TASK STATEMENT:
Would you transcribe each of the entries exactly, with nothing added or dropped?

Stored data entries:

_ _ _ _ _

-- ==== Sys2Proof/Laws/Operands.lean ====
section
/-! SUPPORT. Operand assembly in natural numbers: what the reassembly primitives and the fields are as
arithmetic on the bytes' values. -/

namespace Sys2Proof.Machine

theorem be16_toNat (b0 b1 : Byte) : (be16 b0 b1).toNat = 256 * b0.toNat + b1.toNat := by
  have h0 := b0.isLt
  have h1 := b1.isLt
  have e := Nat.shiftLeft_add_eq_or_of_lt h1 b0.toNat
  simp only [be16, BitVec.toNat_or, BitVec.toNat_shiftLeft, BitVec.toNat_setWidth, Nat.shiftLeft_eq] at *
  rw [Nat.mod_eq_of_lt (by omega : b0.toNat < 2 ^ 16), Nat.mod_eq_of_lt (by omega : b1.toNat < 2 ^ 16),
    Nat.mod_eq_of_lt (by omega : b0.toNat * 2 ^ 8 < 2 ^ 16), ← e]
  omega

theorem be24_toNat (b0 b1 b2 : Byte) :
    (be24 b0 b1 b2).toNat = 65536 * b0.toNat + 256 * b1.toNat + b2.toNat := by
  have h0 := b0.isLt
  have h1 := b1.isLt
  have h2 := b2.isLt
  have w0 : (b0.setWidth 24 <<< 16).toNat = b0.toNat <<< 16 := by
    simp only [BitVec.toNat_shiftLeft, BitVec.toNat_setWidth, Nat.shiftLeft_eq]
    omega
  have w1 : (b1.setWidth 24 <<< 8).toNat = b1.toNat <<< 8 := by
    simp only [BitVec.toNat_shiftLeft, BitVec.toNat_setWidth, Nat.shiftLeft_eq]
    omega
  have w2 : (b2.setWidth 24).toNat = b2.toNat := by
    simp only [BitVec.toNat_setWidth]
    omega
  have l1 : b1.toNat <<< 8 < 2 ^ 16 := by
    simp only [Nat.shiftLeft_eq]
    omega
  unfold be24
  rw [BitVec.toNat_or, BitVec.toNat_or, w0, w1, w2, ← Nat.shiftLeft_add_eq_or_of_lt l1,
    show b0.toNat <<< 16 + b1.toNat <<< 8 = (b0.toNat <<< 8 + b1.toNat) <<< 8 by
      simp only [Nat.shiftLeft_eq]; omega,
    ← Nat.shiftLeft_add_eq_or_of_lt h2]
  simp only [Nat.shiftLeft_eq]
  omega

@[simp] theorem be16u_eq (b0 b1 : Byte) : be16u b0 b1 = 256 * b0.toNat + b1.toNat := be16_toNat b0 b1

/-- `sext_N` is the two's-complement reading (R12). -/
theorem sext_eq_toInt {n : Nat} (v : BitVec n) : sext v = v.toInt := by
  unfold sext
  rw [BitVec.toInt_eq_msb_cond]
  push_cast
  rfl

/-- `neg_N(v) = (2^N − v) mod 2^N` (R12). -/
theorem neg_toNat {n : Nat} (v : BitVec n) : (neg v).toNat = (2 ^ n - v.toNat) % 2 ^ n := by
  unfold neg
  rw [← BitVec.toNat_neg, BitVec.neg_eq_not_add]
  rfl

theorem highNibble_eq (b : Byte) : highNibble b = b.toNat / 16 := by
  have h := b.isLt
  simp only [highNibble, BitVec.extractLsb'_toNat, Nat.shiftRight_eq_div_pow]
  omega

theorem lowNibble_eq (b : Byte) : lowNibble b = b.toNat % 16 := by
  simp [lowNibble, BitVec.extractLsb'_toNat]

theorem presInt_eq (b0 b1 b2 : Byte) :
    presInt b0 b1 b2 = (65536 * b0.toNat + 256 * b1.toNat + b2.toNat) / 64 := by
  simp [presInt, BitVec.toNat_ushiftRight, be24_toNat, Nat.shiftRight_eq_div_pow]

theorem presFrac_eq (b2 : Byte) : presFrac b2 = b2.toNat / 16 % 4 := by
  have key : ∀ b : BitVec 8, ((b &&& 0x30) >>> 4).toNat = b.toNat / 16 % 4 := by decide +kernel
  exact key b2

theorem tempPattern_toNat (b0 b1 : Byte) : (tempPattern b0 b1).toNat = 16 * b0.toNat + b1.toNat / 16 := by
  have h0 := b0.isLt
  have h1 := b1.isLt
  have e := Nat.shiftLeft_add_eq_or_of_lt (by omega : b1.toNat / 2 ^ 4 < 2 ^ 4) b0.toNat
  simp only [tempPattern, BitVec.toNat_or, BitVec.toNat_shiftLeft, BitVec.toNat_setWidth,
    BitVec.extractLsb'_toNat, Nat.shiftLeft_eq, Nat.shiftRight_eq_div_pow] at *
  rw [Nat.mod_eq_of_lt (by omega : b0.toNat < 2 ^ 12), Nat.mod_eq_of_lt (by omega : b0.toNat * 2 ^ 4 < 2 ^ 12),
    Nat.mod_eq_of_lt (by omega : b1.toNat / 2 ^ 4 < 2 ^ 4), Nat.mod_eq_of_lt (by omega : b1.toNat / 2 ^ 4 < 2 ^ 12), ← e]
  omega

theorem tempInt_eq (m : BitVec 12) : tempInt m = m.toNat / 16 := by
  have h := m.isLt
  simp only [tempInt, BitVec.extractLsb'_toNat, Nat.shiftRight_eq_div_pow]
  omega

theorem tempFrac_eq (m : BitVec 12) : tempFrac m = m.toNat % 16 := by
  simp [tempFrac, BitVec.extractLsb'_toNat]

/-- An 8+4 magnitude is its pattern over 16 (R96). -/
theorem tempMagnitude_eq (m : BitVec 12) : tempMagnitude m = (m.toNat : Rat) / 16 := by
  have h := Nat.div_add_mod m.toNat 16
  unfold tempMagnitude
  rw [tempInt_eq, tempFrac_eq]
  have hq : (m.toNat : Rat) = 16 * ((m.toNat / 16 : Nat) : Rat) + ((m.toNat % 16 : Nat) : Rat) := by
    exact_mod_cast h.symm
  rw [hq]
  ring

/-! ## Bits of the control register -/

theorem setbit_getLsbD (c : Byte) (b j : Nat) (hj : j < 8) :
    (setbit c b).getLsbD j = (c.getLsbD j || decide (j = b)) := by
  simp only [setbit, BitVec.getLsbD_or, BitVec.getLsbD_shiftLeft, BitVec.getLsbD_one]
  by_cases h : j = b
  · subst h; simp [hj]
  · simp [h, hj]; omega

theorem clrbit_getLsbD (c : Byte) (b j : Nat) (hj : j < 8) :
    (clrbit c b).getLsbD j = (c.getLsbD j && !decide (j = b)) := by
  simp only [clrbit, BitVec.getLsbD_and, BitVec.getLsbD_not, BitVec.getLsbD_shiftLeft, BitVec.getLsbD_one]
  by_cases h : j = b
  · subst h; simp [hj]
  · simp [h, hj]; omega

end Sys2Proof.Machine
end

_ _ _ _ _

ANSWER TO THIS TASK:
-- ==== Sys2Proof/Laws/Operands.lean ====
section
/-! SUPPORT. Operand assembly in natural numbers: what the reassembly primitives and the fields are as
arithmetic on the bytes' values. -/

namespace Sys2Proof.Machine

theorem be16_toNat (b0 b1 : Byte) : (be16 b0 b1).toNat = 256 * b0.toNat + b1.toNat := by
  have h0 := b0.isLt
  have h1 := b1.isLt
  have e := Nat.shiftLeft_add_eq_or_of_lt h1 b0.toNat
  simp only [be16, BitVec.toNat_or, BitVec.toNat_shiftLeft, BitVec.toNat_setWidth, Nat.shiftLeft_eq] at *
  rw [Nat.mod_eq_of_lt (by omega : b0.toNat < 2 ^ 16), Nat.mod_eq_of_lt (by omega : b1.toNat < 2 ^ 16),
    Nat.mod_eq_of_lt (by omega : b0.toNat * 2 ^ 8 < 2 ^ 16), ← e]
  omega

theorem be24_toNat (b0 b1 b2 : Byte) :
    (be24 b0 b1 b2).toNat = 65536 * b0.toNat + 256 * b1.toNat + b2.toNat := by
  have h0 := b0.isLt
  have h1 := b1.isLt
  have h2 := b2.isLt
  have w0 : (b0.setWidth 24 <<< 16).toNat = b0.toNat <<< 16 := by
    simp only [BitVec.toNat_shiftLeft, BitVec.toNat_setWidth, Nat.shiftLeft_eq]
    omega
  have w1 : (b1.setWidth 24 <<< 8).toNat = b1.toNat <<< 8 := by
    simp only [BitVec.toNat_shiftLeft, BitVec.toNat_setWidth, Nat.shiftLeft_eq]
    omega
  have w2 : (b2.setWidth 24).toNat = b2.toNat := by
    simp only [BitVec.toNat_setWidth]
    omega
  have l1 : b1.toNat <<< 8 < 2 ^ 16 := by
    simp only [Nat.shiftLeft_eq]
    omega
  unfold be24
  rw [BitVec.toNat_or, BitVec.toNat_or, w0, w1, w2, ← Nat.shiftLeft_add_eq_or_of_lt l1,
    show b0.toNat <<< 16 + b1.toNat <<< 8 = (b0.toNat <<< 8 + b1.toNat) <<< 8 by
      simp only [Nat.shiftLeft_eq]; omega,
    ← Nat.shiftLeft_add_eq_or_of_lt h2]
  simp only [Nat.shiftLeft_eq]
  omega

@[simp] theorem be16u_eq (b0 b1 : Byte) : be16u b0 b1 = 256 * b0.toNat + b1.toNat := be16_toNat b0 b1

/-- `sext_N` is the two's-complement reading (R12). -/
theorem sext_eq_toInt {n : Nat} (v : BitVec n) : sext v = v.toInt := by
  unfold sext
  rw [BitVec.toInt_eq_msb_cond]
  push_cast
  rfl

/-- `neg_N(v) = (2^N − v) mod 2^N` (R12). -/
theorem neg_toNat {n : Nat} (v : BitVec n) : (neg v).toNat = (2 ^ n - v.toNat) % 2 ^ n := by
  unfold neg
  rw [← BitVec.toNat_neg, BitVec.neg_eq_not_add]
  rfl

theorem highNibble_eq (b : Byte) : highNibble b = b.toNat / 16 := by
  have h := b.isLt
  simp only [highNibble, BitVec.extractLsb'_toNat, Nat.shiftRight_eq_div_pow]
  omega

theorem lowNibble_eq (b : Byte) : lowNibble b = b.toNat % 16 := by
  simp [lowNibble, BitVec.extractLsb'_toNat]

theorem presInt_eq (b0 b1 b2 : Byte) :
    presInt b0 b1 b2 = (65536 * b0.toNat + 256 * b1.toNat + b2.toNat) / 64 := by
  simp [presInt, BitVec.toNat_ushiftRight, be24_toNat, Nat.shiftRight_eq_div_pow]

theorem presFrac_eq (b2 : Byte) : presFrac b2 = b2.toNat / 16 % 4 := by
  have key : ∀ b : BitVec 8, ((b &&& 0x30) >>> 4).toNat = b.toNat / 16 % 4 := by decide +kernel
  exact key b2

theorem tempPattern_toNat (b0 b1 : Byte) : (tempPattern b0 b1).toNat = 16 * b0.toNat + b1.toNat / 16 := by
  have h0 := b0.isLt
  have h1 := b1.isLt
  have e := Nat.shiftLeft_add_eq_or_of_lt (by omega : b1.toNat / 2 ^ 4 < 2 ^ 4) b0.toNat
  simp only [tempPattern, BitVec.toNat_or, BitVec.toNat_shiftLeft, BitVec.toNat_setWidth,
    BitVec.extractLsb'_toNat, Nat.shiftLeft_eq, Nat.shiftRight_eq_div_pow] at *
  rw [Nat.mod_eq_of_lt (by omega : b0.toNat < 2 ^ 12), Nat.mod_eq_of_lt (by omega : b0.toNat * 2 ^ 4 < 2 ^ 12),
    Nat.mod_eq_of_lt (by omega : b1.toNat / 2 ^ 4 < 2 ^ 4), Nat.mod_eq_of_lt (by omega : b1.toNat / 2 ^ 4 < 2 ^ 12), ← e]
  omega

theorem tempInt_eq (m : BitVec 12) : tempInt m = m.toNat / 16 := by
  have h := m.isLt
  simp only [tempInt, BitVec.extractLsb'_toNat, Nat.shiftRight_eq_div_pow]
  omega

theorem tempFrac_eq (m : BitVec 12) : tempFrac m = m.toNat % 16 := by
  simp [tempFrac, BitVec.extractLsb'_toNat]

/-- An 8+4 magnitude is its pattern over 16 (R96). -/
theorem tempMagnitude_eq (m : BitVec 12) : tempMagnitude m = (m.toNat : Rat) / 16 := by
  have h := Nat.div_add_mod m.toNat 16
  unfold tempMagnitude
  rw [tempInt_eq, tempFrac_eq]
  have hq : (m.toNat : Rat) = 16 * ((m.toNat / 16 : Nat) : Rat) + ((m.toNat % 16 : Nat) : Rat) := by
    exact_mod_cast h.symm
  rw [hq]
  ring

/-! ## Bits of the control register -/

theorem setbit_getLsbD (c : Byte) (b j : Nat) (hj : j < 8) :
    (setbit c b).getLsbD j = (c.getLsbD j || decide (j = b)) := by
  simp only [setbit, BitVec.getLsbD_or, BitVec.getLsbD_shiftLeft, BitVec.getLsbD_one]
  by_cases h : j = b
  · subst h; simp [hj]
  · simp [h, hj]; omega

theorem clrbit_getLsbD (c : Byte) (b j : Nat) (hj : j < 8) :
    (clrbit c b).getLsbD j = (c.getLsbD j && !decide (j = b)) := by
  simp only [clrbit, BitVec.getLsbD_and, BitVec.getLsbD_not, BitVec.getLsbD_shiftLeft, BitVec.getLsbD_one]
  by_cases h : j = b
  · subst h; simp [hj]
  · simp [h, hj]; omega

end Sys2Proof.Machine
end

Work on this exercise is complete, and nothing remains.